_What needs to be done_.
The answer must consist of the entries, copied exactly and in full.

_Information given_.
theorem mem_opcodesF2_of_formatOf {opcode : Byte} {make : Byte → Instr}
    (h : formatOf opcode = .f2 make) : opcode ∈ opcodesF2 := by
  rcases mem_opcodes_of_formatOf fun _ hf => nomatch h.symm.trans hf with h2 | h3
  · exact h2
  · obtain ⟨_, hf⟩ := formatOf_of_mem_opcodesF3 h3
    cases h.symm.trans hf

theorem mem_opcodesF3_of_formatOf {opcode : Byte} {make : Byte → Byte → Instr}
    (h : formatOf opcode = .f3 make) : opcode ∈ opcodesF3 := by
  rcases mem_opcodes_of_formatOf fun _ hf => nomatch h.symm.trans hf with h2 | h3
  · obtain ⟨_, hf⟩ := formatOf_of_mem_opcodesF2 h2
    cases h.symm.trans hf
  · exact h3

/-- The converse of `decode_cut_off`: operand bytes are missing only after an opcode of two or three
bytes, and the bytes present and those missing make up its length (R51). -/
theorem decode_missingOperands {bytes : List Byte} {n : Nat}
    (h : decode bytes = .error (.missingOperands n)) :
    ∃ opcode tail len, bytes = opcode :: tail ∧
      (opcode ∈ opcodesF2 ∧ len = 2 ∨ opcode ∈ opcodesF3 ∧ len = 3) ∧
      (opcode :: tail).length + n = len ∧ 0 < n := by
  obtain ⟨-, he⟩ | ⟨opcode, ⟨_, hb, hf, he⟩ | ⟨_, hb, hf, he⟩ | ⟨_, b1, hb, hf, he⟩⟩ :=
    decode_error h <;> cases he
  · exact ⟨opcode, [], 2, hb, .inl ⟨mem_opcodesF2_of_formatOf hf, rfl⟩, rfl, by decide⟩
  · exact ⟨opcode, [], 3, hb, .inr ⟨mem_opcodesF3_of_formatOf hf, rfl⟩, rfl, by decide⟩
  · exact ⟨opcode, [b1], 3, hb, .inr ⟨mem_opcodesF3_of_formatOf hf, rfl⟩, rfl, by decide⟩

end Sys2Proof

namespace Sys2Proof.Machine

open Sys2Proof.Claims

/-! ### The bytes at `pc` -/

/-- The converse of `drop_of_byte`. -/
theorem byte_of_drop {s : State} {opcode : Byte} {tail : List Byte}
    (h : s.code.drop s.pc = opcode :: tail) :
    s.code[s.pc]? = some opcode ∧ s.pc + (opcode :: tail).length = s.code.length := by
  refine ⟨by rw [← List.head?_drop, h, List.head?_cons], ?_⟩
  have hlen := congrArg List.length h
  rw [List.length_drop, List.length_cons] at hlen
  rw [List.length_cons]
  omega

/-- A fetch finds operand bytes missing under the condition of OPERAND_FETCH, in the number that its
FINFO gives (R96). -/
theorem fetch_missingOperands {s : State} {n : Nat}
    (h : s.fetch = .error (.missingOperands n)) :
    ∃ opcode len, s.code[s.pc]? = some opcode ∧
      (opcode ∈ opcodesF2 ∧ len = 2 ∨ opcode ∈ opcodesF3 ∧ len = 3) ∧
      s.code.length < s.pc + len ∧ n = s.pc + len - s.code.length := by
  obtain ⟨opcode, tail, len, hdrop, hop, hlen, hpos⟩ := decode_missingOperands h
  obtain ⟨hbyte, hend⟩ := byte_of_drop hdrop
  exact ⟨opcode, len, hbyte, hop, by omega, by omega⟩

/-- An instruction that the end of the stream cuts off is not decoded (R51). -/
theorem fetch_ne_ok_of_cut_off {s : State} {opcode : Byte} {len : Nat}
    (hop : s.code[s.pc]? = some opcode)
    (hlen : opcode ∈ opcodesF2 ∧ len = 2 ∨ opcode ∈ opcodesF3 ∧ len = 3)
    (hshort : s.code.length < s.pc + len) (found : Instr × List Byte) : s.fetch ≠ .ok found := by
  obtain ⟨tail, hdrop, htail⟩ := drop_of_byte hop
  have hcut : (opcode :: tail).length < len := by rw [List.length_cons]; omega
  rw [State.fetch_eq, hdrop, decode_cut_off hlen hcut]
  nofun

_Finished task_.
theorem mem_opcodesF2_of_formatOf {opcode : Byte} {make : Byte → Instr}
    (h : formatOf opcode = .f2 make) : opcode ∈ opcodesF2 := by
  rcases mem_opcodes_of_formatOf fun _ hf => nomatch h.symm.trans hf with h2 | h3
  · exact h2
  · obtain ⟨_, hf⟩ := formatOf_of_mem_opcodesF3 h3
    cases h.symm.trans hf

theorem mem_opcodesF3_of_formatOf {opcode : Byte} {make : Byte → Byte → Instr}
    (h : formatOf opcode = .f3 make) : opcode ∈ opcodesF3 := by
  rcases mem_opcodes_of_formatOf fun _ hf => nomatch h.symm.trans hf with h2 | h3
  · obtain ⟨_, hf⟩ := formatOf_of_mem_opcodesF2 h2
    cases h.symm.trans hf
  · exact h3

/-- The converse of `decode_cut_off`: operand bytes are missing only after an opcode of two or three
bytes, and the bytes present and those missing make up its length (R51). -/
theorem decode_missingOperands {bytes : List Byte} {n : Nat}
    (h : decode bytes = .error (.missingOperands n)) :
    ∃ opcode tail len, bytes = opcode :: tail ∧
      (opcode ∈ opcodesF2 ∧ len = 2 ∨ opcode ∈ opcodesF3 ∧ len = 3) ∧
      (opcode :: tail).length + n = len ∧ 0 < n := by
  obtain ⟨-, he⟩ | ⟨opcode, ⟨_, hb, hf, he⟩ | ⟨_, hb, hf, he⟩ | ⟨_, b1, hb, hf, he⟩⟩ :=
    decode_error h <;> cases he
  · exact ⟨opcode, [], 2, hb, .inl ⟨mem_opcodesF2_of_formatOf hf, rfl⟩, rfl, by decide⟩
  · exact ⟨opcode, [], 3, hb, .inr ⟨mem_opcodesF3_of_formatOf hf, rfl⟩, rfl, by decide⟩
  · exact ⟨opcode, [b1], 3, hb, .inr ⟨mem_opcodesF3_of_formatOf hf, rfl⟩, rfl, by decide⟩

end Sys2Proof

namespace Sys2Proof.Machine

open Sys2Proof.Claims

/-! ### The bytes at `pc` -/

/-- The converse of `drop_of_byte`. -/
theorem byte_of_drop {s : State} {opcode : Byte} {tail : List Byte}
    (h : s.code.drop s.pc = opcode :: tail) :
    s.code[s.pc]? = some opcode ∧ s.pc + (opcode :: tail).length = s.code.length := by
  refine ⟨by rw [← List.head?_drop, h, List.head?_cons], ?_⟩
  have hlen := congrArg List.length h
  rw [List.length_drop, List.length_cons] at hlen
  rw [List.length_cons]
  omega

/-- A fetch finds operand bytes missing under the condition of OPERAND_FETCH, in the number that its
FINFO gives (R96). -/
theorem fetch_missingOperands {s : State} {n : Nat}
    (h : s.fetch = .error (.missingOperands n)) :
    ∃ opcode len, s.code[s.pc]? = some opcode ∧
      (opcode ∈ opcodesF2 ∧ len = 2 ∨ opcode ∈ opcodesF3 ∧ len = 3) ∧
      s.code.length < s.pc + len ∧ n = s.pc + len - s.code.length := by
  obtain ⟨opcode, tail, len, hdrop, hop, hlen, hpos⟩ := decode_missingOperands h
  obtain ⟨hbyte, hend⟩ := byte_of_drop hdrop
  exact ⟨opcode, len, hbyte, hop, by omega, by omega⟩

/-- An instruction that the end of the stream cuts off is not decoded (R51). -/
theorem fetch_ne_ok_of_cut_off {s : State} {opcode : Byte} {len : Nat}
    (hop : s.code[s.pc]? = some opcode)
    (hlen : opcode ∈ opcodesF2 ∧ len = 2 ∨ opcode ∈ opcodesF3 ∧ len = 3)
    (hshort : s.code.length < s.pc + len) (found : Instr × List Byte) : s.fetch ≠ .ok found := by
  obtain ⟨tail, hdrop, htail⟩ := drop_of_byte hop
  have hcut : (opcode :: tail).length < len := by rw [List.length_cons]; omega
  rw [State.fetch_eq, hdrop, decode_cut_off hlen hcut]
  nofun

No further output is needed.